Reivindico, en último extremo, lo que me es debido.
Cómo demostrar mi inocencia
cuando el águila ha volado de mis manos
para conquistar el cielo
que me atenaza?
Muero de orgullo en el límite
de mis fuerzas.
Lo que espero está siempre más lejos.(...)

2. Y Yukel habla...

Y Yukel habla:
Te busco.
El mundo donde te busco es un mundo sin árboles.
Sólo calles vacías,
calles desnudas,
el mundo donde te busco es un mundo abierto a otros mundos sin nombre,
un mundo donde no estás, donde te busco.
Están tus pasos,
tus pasos que sigo, que espero.
He seguido el lento caminar de tus pasos sin sombra,
sin saber quién era yo,
sin saber a dónde me dirigía.
Un día estarás.
Será aquí, en otro lugar,
un día como todos los días en que estás.
Será, tal vez, mañana.
He seguido, para llegar hasta ti, otros caminos amargos
donde la sal quebraba la sal.
He seguido, para llegar hasta ti, otras horas, otras riberas.
La noche es una mano para quien sigue la noche.
De noche, todos los caminos caen.
Era necesaria esa noche en que tomé tu mano, en que estábamos solos.
Era necesaria esa noche como era necesario ese camino.
En el mundo donde te busco eres la hierba y el deshielo.
Eres el grito perdido en que me extravío.
Pero también eres, ahí donde nada vela, el olvido hecho de cenizas de espejo.

3. He dado la vuelta...

He dado la vuelta.

He dado la vuelta sobre mí mismo sin encontrar descanso.
Dirigiéndose a mí, mis hermanos de raza han dicho:
«Tú no eres judío.
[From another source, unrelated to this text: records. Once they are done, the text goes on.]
theorem kept_bindCtx {s0 : State} (s : State) (e : ℕ) (b : Option ToneBind) (f : ℕ) (hk : Kept s0 s) :
    Kept s0 (State.bindCtx s e b f) := by
  unfold State.bindCtx
  repeat' first | (simp +contextual (maxDischargeDepth := 99) only [↓kept_ite, ↓kept_bump, ↓kept_noteBind, ↓kept_store, ↓kept_unvalid, hk]; done) | split

theorem kept_rebind {s0 : State} (s : State) (ts : List ToneEnt) (f : ℕ) (hk : Kept s0 s) :
    Kept s0 (State.rebind s ts f) := by
  unfold State.rebind
  repeat' first | (simp +contextual (maxDischargeDepth := 99) only [implies_true, ↓kept_foldl, ↓kept_with, ↓kept_bindCtx, hk]; done) | split

theorem kept_pathTune {s0 : State} (s : State) (m : ℕ) (j : ℕ) (tone : Option ℕ) (hk : Kept s0 s) :
    Kept s0 (State.pathTune s m j tone) := by
  unfold State.pathTune
  repeat' first | (simp +contextual (maxDischargeDepth := 99) only [↓kept_store, ↓kept_unvalid, hk]; done) | split

theorem kept_expect {s0 : State} (s : State) (m : ℕ) (tone : Option ℕ) (f : ℕ) (hk : Kept s0 s) :
    Kept s0 (State.expect s m tone f) := by
  unfold State.expect
  repeat' first | (simp +contextual (maxDischargeDepth := 99) only [↓kept_with, ↓kept_bump, ↓kept_noteBind, ↓kept_pathTune, ↓kept_wr, hk]; done) | split

theorem kept_retune {s0 : State} (s : State) (m : ℕ) (j : ℕ) (f : ℕ) (hk : Kept s0 s) :
    Kept s0 (State.retune s m j f) := by
  unfold State.retune
  repeat' first | (simp +contextual (maxDischargeDepth := 99) only [↓kept_ite, ↓kept_bump, ↓kept_noteBind, ↓kept_pathTune, hk]; done) | split

theorem kept_formForeign {s0 : State} (s : State) (f : ℕ) (hk : Kept s0 s) :
    Kept s0 (State.formForeign s f) := by
  unfold State.formForeign
  repeat' first | (simp +contextual (maxDischargeDepth := 99) only [implies_true, ↓kept_foldl, ↓kept_with, ↓kept_retune, ↓kept_wr, hk]; done) | split

theorem kept_expectAll {s0 : State} (s : State) (vs : List VerifyEnt) (f : ℕ) (hk : Kept s0 s) :
    Kept s0 (State.expectAll s vs f) := by
  unfold State.expectAll
  repeat' first | (simp +contextual (maxDischargeDepth := 99) only [implies_true, ↓kept_foldl, ↓kept_expect, hk]; done) | split

theorem kept_applyDither {s0 : State} (s : State) (pass : Bool) (hk : Kept s0 s) :
    Kept s0 (State.applyDither s pass) := by
  unfold State.applyDither
  try dsimp only
  repeat' first | with_reducible assumption | simp only [↓kept_with] | with_reducible apply kept_ite_fst | with_reducible apply kept_ite_snd | with_reducible apply kept_foldl_fst | with_reducible apply kept_ite | with_reducible apply kept_foldl | with_reducible apply keptOut_next | with_reducible apply kept_setDither | intro _ | split

theorem kept_clearFlags {s0 : State} (s : State) (xs : List Stage) (hk : Kept s0 s) :
    Kept s0 (State.clearFlags s xs) := by
  unfold State.clearFlags
  repeat' first | (simp +contextual (maxDischargeDepth := 99) only [implies_true, ↓kept_foldl, ↓kept_chWr, hk]; done) | split

theorem kept_resolvePass {s0 : State} (s : State) (c : Cycle) (f : ℕ) (hk : Kept s0 s) :
    Kept s0 (State.resolvePass s c f) := by
  unfold State.resolvePass
  try dsimp only
  repeat' first | with_reducible assumption | simp only [↓kept_with] | with_reducible apply kept_ite_fst | with_reducible apply kept_ite_snd | with_reducible apply kept_foldl_fst | with_reducible apply kept_ite | with_reducible apply kept_foldl | with_reducible apply keptOut_next | with_reducible apply kept_applyDither | with_reducible apply kept_dropChange | with_reducible apply kept_expectAll | with_reducible apply kept_formForeign | with_reducible apply kept_rebind | with_reducible apply kept_resumeLoops | with_reducible apply kept_wr | intro _ | split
No frecuentas la sinagoga».

Dirigiéndome a mis hermanos de raza, he contestado:
«Llevo la sinagoga en mi interior».

Dirigiéndose a mí, mis hermanos de raza han dicho:
«Tú no eres judío. Ya no rezas».

Dirigiéndome a mis hermanos de raza, he contestado
«La oración es mi columna vertebral y mi sangre».

Dirigiéndose a mí, mis hermanos de raza han dicho:
«Los rabinos cuyas palabras citas son unos charlatanes. ¿Han
acaso existido? y tú te has alimentado con sus palabras impías».

Dirigiéndome a mis hermanos de raza, he contestado:
«Los rabinos cuyas palabras cito son los faros de mi memoria
-uno sólo se acuerda de sí- y vosotros sabéis
que el alma tiene por pétalo una palabra». (...)

4. He aprendido a amar a los hombres...

     He aprendido a amar a los hombres en el momento en que aspiraba,
con todas mis fuerzas, a ser amado.
     Así aman los judíos a los judíos .
     He aprendido a ser un hombre.
     He aprendido a hablar pomposamente del hombre.
     Así hablan los judíos de los judíos.
     Mis palabras, un día, se me hicieron extrañas, y me callé.
     (« La historia de mi alma es la de las letras del alfabeto cuya forma ha hecho sensible a mis sentidos el camino
a través del espacio y el tiempo, hasta su unión en la palabra, a la hora y en el lugar previstos de mi nacimiento.
     Nunca estamos colocados, en relación con los demás , a igual distancia del lenguaje, porque nos movemos de forma diferente
en esas regiones del corazón y del espíritu que abarcan los vocablos. Estamos cerca o lejos de la verdad de la palabra según la hayamos seguido al pasar o hayamos abandonado todo para sorprenderla.
     La palabra es virgen. He asistido a su despertar.
     La historia de mi alma es la historia apasionada de mi búsqueda del verbo, donde el universo es el premio de mi pensamiento.»
                                                                                                                                                                             Reb Gaon
 

5. El diálogo de las dos rosas


-Así pues, audaz amiga, me desafías en el alma.

-Soy fiel al amor

-El amor sólo se ama a sí mismo.

-Yo soy la vida. Él me pertenece.

-No siempre. Los amantes me ofrecen su vida.

-Los amantes desgraciados. No el amor.

-El amor es la trampa que tiendes a los hombres para vestirte con sus escalofríos,
para alimentarte con sus lágrimas.

-Luz en los ojos, eso es el amor.

-El amor devora los ojos que ven.

-Fría amiga.

-Mi cómplice. -Aquí, señala el discípulo de Reb Simoni,
hubo un largo silencio, luego la voz se hizo suplicante. Entrégame a Sara y a Yukrl.

-No puedo perderles.

-Un día, acabarás cediendo.
-Quizás, una mañana en que esté contenta; en cuanto se me hayan hecho insoportables.
-Aquí, creí oirla reír, observa el discípulo de Reb Simoni. -Tendrás algunas horas o algunas semanas, eso dependerá,
para arrancármelos.

-Cruel, sabes que sufren.

-El amor es mi juventud,

-Tú eres la vida.

-El amor es el dueño de mi vida.
-¿Por qué esas prisas? ¿Tanto te gustan? Te arrastras como una esclava. ¿Estás enamorada?

-El amor no me interesa.
-Entonces, ¿por qué quieres arrebatarme a mis amantes?
-Porque está en el orden establecido y también porque es mi oficio.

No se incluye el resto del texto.